Ein paar Möwen flogen über ihn hinweg in Richtung Süden. Ihr Meckern nervte.
Niemals wäre Sebastian der Gedanke gekommen, dass die Viecher schlauer waren als er.
***
Von einem anständigen Erpresser konnte man eigentlich erwarten, dass er zur Geldübergabe pünktlich war.
Hubert Engel lag jetzt schon seit zwanzig Minuten auf dem Bauch, die Füße in Richtung Wasser gestreckt, und der Mann, der sein Geld wollte, war immer noch nicht da.

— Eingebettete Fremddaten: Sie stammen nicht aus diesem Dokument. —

-- ==== Sys2Proof/Machine/Ops.lean ====
section
/-! DEFINITION. The named operations over bytes, memories, units, the ring log and the interrupt block. -/

namespace Sys2Proof.Machine

/-! ### Bytes -/

/-- The `n` bytes of a value, least significant first (R10). -/
def toBytes (n : Nat) (v : Nat) : List Byte :=
  match n with
  | 0 => []
  | k + 1 => BitVec.ofNat 8 v :: toBytes k (v / 256)

/-- A little-endian value (R10). -/
def ofBytes : List Byte → Nat
  | [] => 0
  | b :: r => b.toNat + 256 * ofBytes r

/-- `n` bytes at offset `o` of a byte list, 0 beyond its end. -/
def bytesAt (l : List Byte) (o n : Nat) : List Byte := (List.range n).map (fun i => l.getD (o + i) 0)

/-- A little-endian value at offset `o`. -/
def natAt (l : List Byte) (o n : Nat) : Nat := ofBytes (bytesAt l o n)

/-- All bytes of a run are 0. -/
def zeroAt (l : List Byte) (o n : Nat) : Bool := (bytesAt l o n).all (· == 0)

/-- Byte `o` of a wide value. -/
def bvByte {w : Nat} (p : BitVec w) (o : Nat) : Byte := p.extractLsb' (8 * o) 8

/-- `n` bytes of a wide value from byte `o` as a number (R401). -/
def bvAt {w : Nat} (p : BitVec w) (o n : Nat) : Nat := (p.extractLsb' (8 * o) (8 * n)).toNat

/-- The bytes of a wide value. -/
def bvBytes {w : Nat} (p : BitVec w) (n : Nat) : List Byte := (List.range n).map (bvByte p)

/-- A wide value from bytes. -/
def bvOf (w : Nat) (l : List Byte) : BitVec w := BitVec.ofNat w (ofBytes l)

/-- A payload from (offset, size, value) fields. -/
def payload (l : List (Nat × Nat × Nat)) : Payload :=
  l.foldl (fun p f => p ||| (BitVec.ofNat 256 (f.2.2 % 256 ^ f.2.1)) <<< (8 * f.1)) 0

/-- The payload bytes named by (offset, size) runs are the only ones that may be non-zero (R11). -/
def reservedZero (p : Payload) (fields : List (Nat × Nat)) : Bool :=
  (List.range 32).all (fun i => bvByte p i == 0 || fields.any (fun f => f.1 ≤ i && i < f.1 + f.2))

/-! ### Byte stores -/

/-- The undefined run that covers an address, if any: its stamp. -/
def Mem.undefAt (m : Mem) (a : Nat) : Option Nat :=
  (m.undef.find? (fun u => u.1 ≤ a && a < u.1 + u.2.1)).map (·.2.2)

/-- The listed byte at an address. -/
def cellGet : List (Nat × Byte) → Nat → Option Byte
  | [], _ => none
  | (k, v) :: r, a => if a = k then some v else if a < k then none else cellGet r a

/-- Writes a byte into a canonical cell list: 0 is not listed. -/
def cellPut : List (Nat × Byte) → Nat → Byte → List (Nat × Byte)
  | [], a, b => if b = 0 then [] else [(a, b)]
  | (k, v) :: r, a, b =>
      if a < k then (if b = 0 then (k, v) :: r else (a, b) :: (k, v) :: r)
      else if a = k then (if b = 0 then r else (k, b) :: r)
      else (k, v) :: cellPut r a b

/-- The stored data byte at an address. -/
def Mem.raw (m : Mem) (a : Nat) : Byte :=
  match cellGet m.cells a with
  | some b => b
  | none =>
    match m.undefAt a with
    | some st => Config.freeByte st a
    | none => 0

/-- The stored data word with number `w`. -/
def Mem.rawWord (m : Mem) (w : Nat) : U64 :=
  bvOf 64 ((List.range 8).map (fun i => m.raw (8 * w + i)))

/-- Decoder outcome, corrected data and poison of word `w` (R475). -/
def Mem.decode (m : Mem) (w : Nat) : Outc × U64 × Bool :=
  match m.side.find w with
  | none => (.none, m.rawWord w, false)
  | some s => bchDecode (m.rawWord w) s

/-- The delivered byte: corrected under the word code (R475). -/
def Mem.byte (m : Mem) (a : Nat) : Byte :=
  match m.side.find (a / 8) with
  | none => m.raw a
  | some _ => bvByte (m.decode (a / 8)).2.1 (a % 8)

/-- Delivered bytes. -/
def Mem.read (m : Mem) (a n : Nat) : List Byte := (List.range n).map (fun i => m.byte (a + i))

/-- A word of the run is poisoned or uncorrectable (R478). -/
def Mem.bad (m : Mem) (a n : Nat) : Bool :=
  m.side.any (fun e => a / 8 ≤ e.1 && e.1 * 8 < a + n &&
    (let r := m.decode e.1; r.1 == .bad || r.2.2))

/-- Words that are uncorrectable or poisoned in a run. -/
def Mem.badWords (s : Mem) (a n : Nat) : List Nat :=
  (s.side.filter (fun e => a / 8 ≤ e.1 && e.1 * 8 < a + n && (let r := s.decode e.1; r.1 == .bad || r.2.2))).map (·.1)

/-- Words of a run that the word code corrects. -/
def Mem.corrWords (s : Mem) (a n : Nat) : Nat :=
  (s.side.filter (fun e => a / 8 ≤ e.1 && e.1 * 8 < a + n && (let r := s.decode e.1; r.1 == .one || r.1 == .two))).length

/-- Words of a run whose stored bits are uncorrectable. -/
def Mem.ucWords (s : Mem) (a n : Nat) : List Nat :=
  (s.side.filter (fun e => a / 8 ≤ e.1 && e.1 * 8 < a + n && (s.decode e.1).1 == .bad)).map (·.1)

/-- Takes the addresses [b, b + n) out of an undefined run. -/
def cutRun (b n : Nat) (u : Nat × Nat × Nat) : List (Nat × Nat × Nat) :=
  if b + n ≤ u.1 || u.1 + u.2.1 ≤ b then [u]
  else
    (if u.1 < b then [(u.1, b - u.1, u.2.2)] else []) ++
    (if b + n < u.1 + u.2.1 then [(b + n, u.1 + u.2.1 - (b + n), u.2.2)] else [])

/-- Replaces one data byte and leaves its word's check bits. -/
def Mem.putData (m : Mem) (a : Nat) (b : Byte) : Mem :=
  { m with cells := cellPut m.cells a b, undef := m.undef.flatMap (cutRun a 1) }

/-- Writes one byte with fresh check bits (R478: a write clears poison). -/
def Mem.set (m : Mem) (a : Nat) (b : Byte) : Mem := { m.putData a b with side := m.side.del (a / 8) }

/-- Writes consecutive bytes. -/
def Mem.write (m : Mem) (a : Nat) : List Byte → Mem
  | [] => m
  | b :: r => Mem.write (m.set a b) (a + 1) r

/-- Writes zeros over [a, a + n) (R434, R496). -/
def Mem.zero (m : Mem) (a n : Nat) : Mem :=
  { m with
    cells := m.cells.filter (fun c => c.1 < a || a + n ≤ c.1)
    side := m.side.filter (fun e => e.1 < a / 8 || a + n ≤ e.1 * 8)
    undef := m.undef.flatMap (cutRun a n) }

/-- Leaves [a, a + n) undefined under a stamp (R179). -/
def Mem.forget (m : Mem) (a n stamp : Nat) : Mem :=
  let z := m.zero a n
  if n = 0 then z else { z with undef := (a, n, stamp) :: z.undef }

/-- Stores data 0 with the poison bit set in every word of the run (R477, R478). -/
def Mem.poison (m : Mem) (a n : Nat) : Mem :=
  let z := m.zero (a / 8 * 8) ((a + n + 7) / 8 * 8 - a / 8 * 8)
  let ws := List.range ((a + n + 7) / 8 - a / 8)
  { z with side := ws.foldl (fun t i => t.put (a / 8 + i) (cleanSide 0 true)) z.side }

/-- Stores a raw word: data and side field unchanged by any code (R483). -/
def Mem.rawPut (m : Mem) (w : Nat) (d : U64) (s : U16) : Mem :=
  let m1 := m.write (8 * w) (bvBytes d 8)
  if s = cleanSide d false then m1 else { m1 with side := m1.side.put w s }

/-- The canonical form of a byte store: addresses strictly rising, no byte equal to 0. -/
def cellsWf : List (Nat × Byte) → Bool
  | [] => true
  | [(_, v)] => v != 0
  | (a, v) :: (b, w) :: r => v != 0 && decide (a < b) && cellsWf ((b, w) :: r)

/-- The canonical form of a store. -/
def Memory.wf (m : Mem) : Bool := cellsWf m.cells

Die Möwen rund um ihn herum wussten, wann etwas tot war und sie es fressen konnten. Sie interessierten sich nur für den Seehundskadaver. Von Engel nahmen sie keine Notiz.

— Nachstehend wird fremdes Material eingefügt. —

-- ==== Sys2Proof/Machine/Calipers.lean ====
section
/-! DEFINITION. The Calipers: which tensors and elements are sampled, and what a tapped element adds (R262–R264). -/

namespace Sys2Proof.Machine

/-- A tensor is selected in a step under its layer's sampling exponent (R262). -/
def calSelected (seed : U64) (step tensor : U32) (k : Nat) : Bool :=
  k = 0 || (srStem seed step tensor).toNat / 2 ^ (64 - k) = 0

/-- A group of 4,096 elements of a sampled tensor is tapped (R262). -/
def calTapped (seed : U64) (step tensor : U32) (g : Nat) : Bool :=
  (srMix (srStem seed step tensor ^^^ BitVec.ofNat 64 g)).toNat % 16 = 0

/-- Tensors sampled in the open step, in table order, at most 256 (R262). -/
def Job.sampledIds (j : Job) : List U32 :=
  (((j.watched.filter (fun w =>
    match j.layers.find w.layer.toNat with
    | some x => x.sample && calSelected j.seed j.step w.id x.kexp.toNat
    | none => false)).map (·.id)).take 256)

/-- A finite non-negative FP32 value in units of 2⁻¹⁴⁹ (R263). -/
def units149 (x : U32) : Nat :=
  match val32 x with
  | .rat _ n _ e => n * 2 ^ (e + 149).toNat
  | _ => 0

/-- Adds one tapped element: its source and its output read back (R263). -/
def Watched.tap (w : Watched) (x y : U32) : Watched :=
  let d := fsub x y
  let a := fmul x x
  let b := fmul d d
  if !finite32 x || !finite32 y || !finite32 a || !finite32 b then { w with ovf := true }
  else { w with sig := w.sig + BitVec.ofNat 384 (units149 a), err := w.err + BitVec.ofNat 384 (units149 b) }

/-- The tensor that a flag slot of a die's running training blank reports into, if the step samples it (R107, R262). -/
def Main.sampledTensor (m : Main) (d : Nat) (slot : BitVec 4) : Option (Job × U32) :=
  match (m.dieAt d).run, m.dieJob d with
  | some b, some j =>
    if b.training && j.stepOpen then
      match b.tensors.find? (fun t => t.slot = some slot) with
      | some t => if j.sampledIds.contains t.id then some (j, t.id) else none
      | none => none
    else none
  | _, _ => none

/-- What a conversion sends to its die's Calipers: element index, source and output read back (R263). -/
def Main.calipers (m : Main) (d : Nat) (slot : Option (BitVec 4)) (el : List (Nat × U32 × U32)) : Main :=
  match slot with
  | none => m
  | some s =>
    match m.sampledTensor d s with
    | none => m
    | some (j, id) =>
      let hit := el.filter (fun e => calTapped j.seed j.step id (e.1 / 4096))
      m.updJob (m.dieAt d).job.toNat (fun j => { j with watched := j.watched.map (fun w =>
        if w.id = id then hit.foldl (fun w e => w.tap e.2.1 e.2.2) w else w) })

/-- Elements of a VCVT: index under R84, source and output read back (R84, R263). -/
def Tile.calCvt (t : Tile) (native : Bool) (f : Fields) (p : Spindle) (out : VecOut) : List (Nat × U32 × U32) :=
  let hi := hi4 f
  let lo := lo4 f
  let sc := p.reg (f.sa + 1)
  let td : U32 := sc.setWidth 32
  let ts : U32 := if fmtTensor hi && fmtTensor lo then sc.extractLsb' 32 32 else sc.setWidth 32
  let w := rowW f
  let a := p.reg f.sa
  let b := p.reg f.sb
  let u := t.putBytes out.bytes
  let oreg := match (cvtScales 0x6E f).2 with
    | r :: _ => r.reg
    | [] => 0
  let on (i : Nat) : Bool := fmtBlocks hi || fmtBlocks lo || !(masked? f) || t.maskBit f.tc.toNat i
  ((List.range f.cnt.toNat).filter on).map (fun i =>
    ((b.toNat % 2 ^ 40 + i / w * (a.toNat / 2 ^ 32) + i % w) % 2 ^ 40,
     srcValue hi (t.src native f.ta.toNat (fmtBits hi) i) (t.tbyte (4096 * f.tc.toNat + i / 32)).toNat ts,
     srcValue lo (u.src true f.td.toNat (fmtBits lo) i) (u.tbyte (4096 * oreg + i / 32)).toNat td))

/-- Elements of a VCVTL: source and output read back as FP32 (R263). -/
def Tile.calVlog (t : Tile) (native : Bool) (f : Fields) (out : VecOut) (index : Nat → Nat) : List (Nat × U32 × U32) :=
  let (sb, db) := vecBits 0x6F f
  let u := t.putBytes out.bytes
  let val (dec : Bool) (c : Nat) : U32 := if dec then vlogDec c else BitVec.ofNat 32 c
  ((List.range f.cnt.toNat).filter (fun i => !(masked? f) || t.maskBit f.tc.toNat i)).map (fun i =>
    (index i, val (f.mod.getLsbD 0) (t.src native f.ta.toNat sb i), val (!f.mod.getLsbD 0) (u.src true f.td.toNat db i)))

/-- Elements of an AMOV: the group's value and what was written (R79, R263). -/
def Tile.calAmov (t : Tile) (f : Fields) (index : Nat → Nat) : List (Nat × U32 × U32) :=
  let g := t.grp.get f.ag.toNat
  let q := f.imm.toNat % 4
  let cnt := if lo4 f = 13 then 2048 else 1024
  (List.range cnt).map (fun i =>
    let x := g.f32 (q * cnt + i)
    (index i, x, rne32 (fmtValue (lo4 f) (fmtConv (lo4 f) .rne (val32 x)).code)))

end Sys2Proof.Machine
end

Hoffentlich musste er nicht mehr lange so herumliegen. Das war denkbar schlecht für seine vom Rheuma geplagten Knochen. Die ersten Wellen hatten seine Füße längst erreicht. Welch ein Glück, dass sie heute schwach an den Strand rollten. Eine typische Borkumer Brandung konnte er jetzt gar nicht gebrauchen.
Langsam wurden die Waden kalt, dann die Oberschenkel.
Als die Möwen laute Warnschreie ausstießen, wusste er, jemand hatte sie aufgescheucht. Endlich kam er, der Mann, der versuchte, ihn zu erpressen.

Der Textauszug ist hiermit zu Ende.